* [What to produce]:
Report every line in the listing below where the string "PredIs" shows up.

○ ○ ○ ○ ○ ○ ○

-- ==== Sys2Proof/Safety.lean ====
section
/-! DEFINITION. What a safe state of the panel is, and the terms in which the claims speak of units, of what a step leaves alone
and of what a token-control or vector rule may change. -/

namespace Sys2Proof.Machine

/-- Memory stands in its canonical form (log 5). -/
def State.Safe (s : State) : Prop := Memory.wf s.mem = true

/-- A step that does not stop and leaves a safe state. -/
def SafeStep (s : State) : Prop := ∃ t, step s = .next t ∧ t.Safe

/-! ## The units of a step -/

/-- The isle of the step exists. -/
def State.HasIsle (s : State) : Prop := s.cur.n < s.isles.length

/-- The ring of the step exists and holds a segment. -/
def State.HasSeg (s : State) : Prop :=
  s.HasIsle ∧ s.cur.k < (s.isle s.cur.n).rings.length ∧ (s.seg s.cur.n s.cur.k).isSome = true

/-- The stripe and the element of the step exist, with sixteen registers, eight predicates and two counters. -/
def State.HasElem (s : State) : Prop :=
  s.HasSeg ∧ s.cur.p < (s.segD s.cur.n s.cur.k).live.stripes.length ∧
  s.cur.e < ((s.segD s.cur.n s.cur.k).live.stripe s.cur.p).elems.length ∧
  s.liveElem.v.length = 16 ∧ s.liveElem.pred.length = 8 ∧ s.liveElem.ctr.length = 2

/-- The hart of the step exists, with 32 registers. -/
def State.HasHart (s : State) : Prop := s.HasIsle ∧ s.cur.e < (s.isle s.cur.n).harts.length ∧ s.h.x.length = 32

/-- The dock queue of the step exists. -/
def State.HasQueue (s : State) : Prop := s.HasIsle ∧ s.cur.k < (s.isle s.cur.n).queues.length

/-! ## What a step leaves alone -/

/-- Nothing outside the segment of the step differs: memory, its marks, the other segments, the harts, the queues, the harbours. -/
def SegOnly (s u : State) : Prop := ∃ f : Seg → Seg, u = s.onCurSeg f

/-- All of memory reads as before, with its poison and presence. -/
def SameMemory (s u : State) : Prop := (∀ a, u.byte a = s.byte a) ∧ u.pois = s.pois ∧ u.full = s.full

/-- The token-control rules (majors 0x00 to 0x12) and the vector rules (majors 0x13 to 0x5C). -/
def tokenOrVector (i : Instr) : Bool :=
  match encode i with
  | some (32, w) => decide (fld w 19 7 ≤ 0x5C) && (ruleInfo i).isSome
  | _ => false

/-! ## The result of a rule -/

/-- None of the operands is a null token (R70). -/
def NoNull (s : State) (codes : List Nat) : Prop := ∀ c ∈ codes, (s.view.src c).null = false

/-- R67, R111: register `d` of the element holds the lanes that the mask selects of `lane` and its old lanes elsewhere, with the
poison and the sequence tag of the operands and, under a mask, its old poison; it is present and written. -/
def RegHolds (s u : State) (d m : Nat) (vs : List Val) (pois : Bool) (lane : Nat → W) : Prop :=
  (∀ k, k < 16 → (u.liveElem.vreg d).lanes.get k = if tb (s.view.maskBits m) k then lane k else (s.view.vreg d).lanes.get k) ∧
  (u.liveElem.vreg d).pres = true ∧ (u.liveElem.vreg d).wr = true ∧
  (u.liveElem.vreg d).pois = (pois || (s.view.maskBits m != 0xFFFF && (s.view.vreg d).pois)) ∧
  ((u.liveElem.vreg d).seqv, (u.liveElem.vreg d).seq) = outTag vs

/-- R62 to R65: a data token with these lanes, the type of out-channel `k`, the operands' poison and tag and a good check value has
entered the arc of that channel, and nothing else differs from `pre`. -/
def TokenSent (s pre u : State) (k : Nat) (vs : List Val) (pois : Bool) (lane : Nat → W) : Prop :=
  ∃ tok : Token, tok.kind = .data ∧ (∀ j, j < 16 → tok.lanes.get j = lane j) ∧ tok.ty = s.view.outType k ∧ tok.poison = pois ∧
    (tok.seqv, tok.seq) = outTag vs ∧ tok.chkOk = true ∧
    u = pre.onCurSeg fun g => g.put s.cur.p s.cur.e k (.tok tok)

/-- A result put to the destination code `d`: a register under a mask, an out-channel, or nowhere. `pre` is the state in which the
rule has consumed its operands. -/
def Writes (s pre u : State) (d m : Nat) (vs : List Val) (pois : Bool) (lane : Nat → W) : Prop :=
  (d < 16 → RegHolds s u d m vs pois lane) ∧ (20 ≤ d → d < 24 → TokenSent s pre u (d - 20) vs pois lane) ∧
  (¬d < 16 → ¬(20 ≤ d ∧ d < 24) → u = pre)

/-- R62, R63, R70, R94: a null token with this tag and poison has entered the arc of out-channel `k`, and nothing else differs from
`pre`. -/
def NullSent (s pre u : State) (k : Nat) (tag : Bool × W16) (pois : Bool) : Prop :=
  ∃ tok : Token, tok.kind = .null ∧ tok.lanes = Lanes.zero ∧ tok.poison = pois ∧ tok.ty = s.view.outType k ∧
    (tok.seqv, tok.seq) = (tag.1, if tag.1 then tag.2 else 0) ∧ tok.chkOk = true ∧
    u = pre.onCurSeg fun g => g.put s.cur.p s.cur.e k (.tok tok)

/-- R73, R98: a marker of a kind has entered the arc of out-channel `k`, and nothing else differs from `pre`. -/
def MarkerSent (s pre u : State) (k : Nat) (kind : Kind) : Prop :=
  ∃ tok : Token, tok.kind = kind ∧ tok.lanes = Lanes.zero ∧ tok.poison = false ∧ tok.seqv = false ∧ tok.seq = 0 ∧ tok.chkOk = true ∧
    u = pre.onCurSeg fun g => g.put s.cur.p s.cur.e k (.tok tok)

/-- R75, R395: the firing rule, which reads `rds`, does nothing but raise a fault of this kind and cause; a head that fails its check
is noted all the same (R419). -/
def RuleFault (s u : State) (rds : List Rd) (kind cause : Nat) : Prop :=
  ∃ r : Rec, r.kind = kind ∧ r.cause = cause ∧ r.vs = (s.segD s.cur.n s.cur.k).vsAt s.cur.p ∧ r.elem = s.cur.e ∧ r.slot = s.cur.j ∧
    u = (s.markFired rds).faultRule r

/-- R90, R112: the registers, predicates, counters, generators, tiles and sequence state of the element are as they were; the
presence of a register that the guard tests may go (R67). -/
def ElemKept (s u : State) : Prop :=
  (∀ r, (u.liveElem.vreg r).val = (s.liveElem.vreg r).val) ∧ u.liveElem.pred = s.liveElem.pred ∧ u.liveElem.ctr = s.liveElem.ctr ∧
  u.liveElem.gen = s.liveElem.gen ∧ u.liveElem.planes = s.liveElem.planes ∧ u.liveElem.acc = s.liveElem.acc ∧
  u.liveElem.nextSeq = s.liveElem.nextSeq ∧ u.liveElem.reord = s.liveElem.reord ∧ u.liveElem.holdLeft = s.liveElem.holdLeft

/-- R123: predicate `d` of the element. -/
def PredIs (u : State) (d : Nat) (f : Nat → Bool) : Prop := ∀ k, k < 16 → tb (u.liveElem.predBits d) k = f k

/-- R126: the width that a bit field control selects. -/
def fieldWidth (c : Nat) : Nat := min (min (fld c 5 6) 32) (32 - c % 32)

/-! ## Integer rules (R115 to R131) -/

/-- A rule of format A with two operands completes and writes, in each lane, `f` of its operands' lanes, the vector unit then busy for
`busy` cycles (R111, R113). -/
def LaneRule (mk : BitVec 6 → FmtABM → Instr) (busy : Nat) (f : W → W → W) : Prop :=
  ∀ (t : BitVec 6) (o : FmtABM) (s : State), s.HasElem → NoNull s [o.a.toNat, o.b.toNat] →
    ∃ u, exec (mk t o) s = .next u ∧
      (let va := s.view.src o.a.toNat
       let vb := s.view.src o.b.toNat
       Writes s ((s.begin t [rd o.a o.ka, rd o.b o.kb]).vecBusy busy) u o.d.toNat o.m.toNat [va, vb] (va.pois || vb.pois)
         fun k => f (va.lanes.get k) (vb.lanes.get k))

/-- R123: a compare completes and writes `f` of its operands' lanes to every bit of its predicate. -/
def CompareRule (mk : BitVec 6 → FmtPB → Instr) (f : W → W → Bool) : Prop :=
  ∀ (t : BitVec 6) (o : FmtPB) (s : State), s.HasElem → NoNull s [o.a.toNat, o.b.toNat] →
    ∃ u, exec (mk t o) s = .next u ∧
      PredIs u o.d.toNat fun k => f ((s.view.src o.a.toNat).lanes.get k) ((s.view.src o.b.toNat).lanes.get k)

○ ○ ○ ○ ○ ○ ○

* [Reply to the exercise]:
def PredIs (u : State) (d : Nat) (f : Nat → Bool) : Prop := ∀ k, k < 16 → tb (u.liveElem.predBits d) k = f k
      PredIs u o.d.toNat fun k => f ((s.view.src o.a.toNat).lanes.get k) ((s.view.src o.b.toNat).lanes.get k)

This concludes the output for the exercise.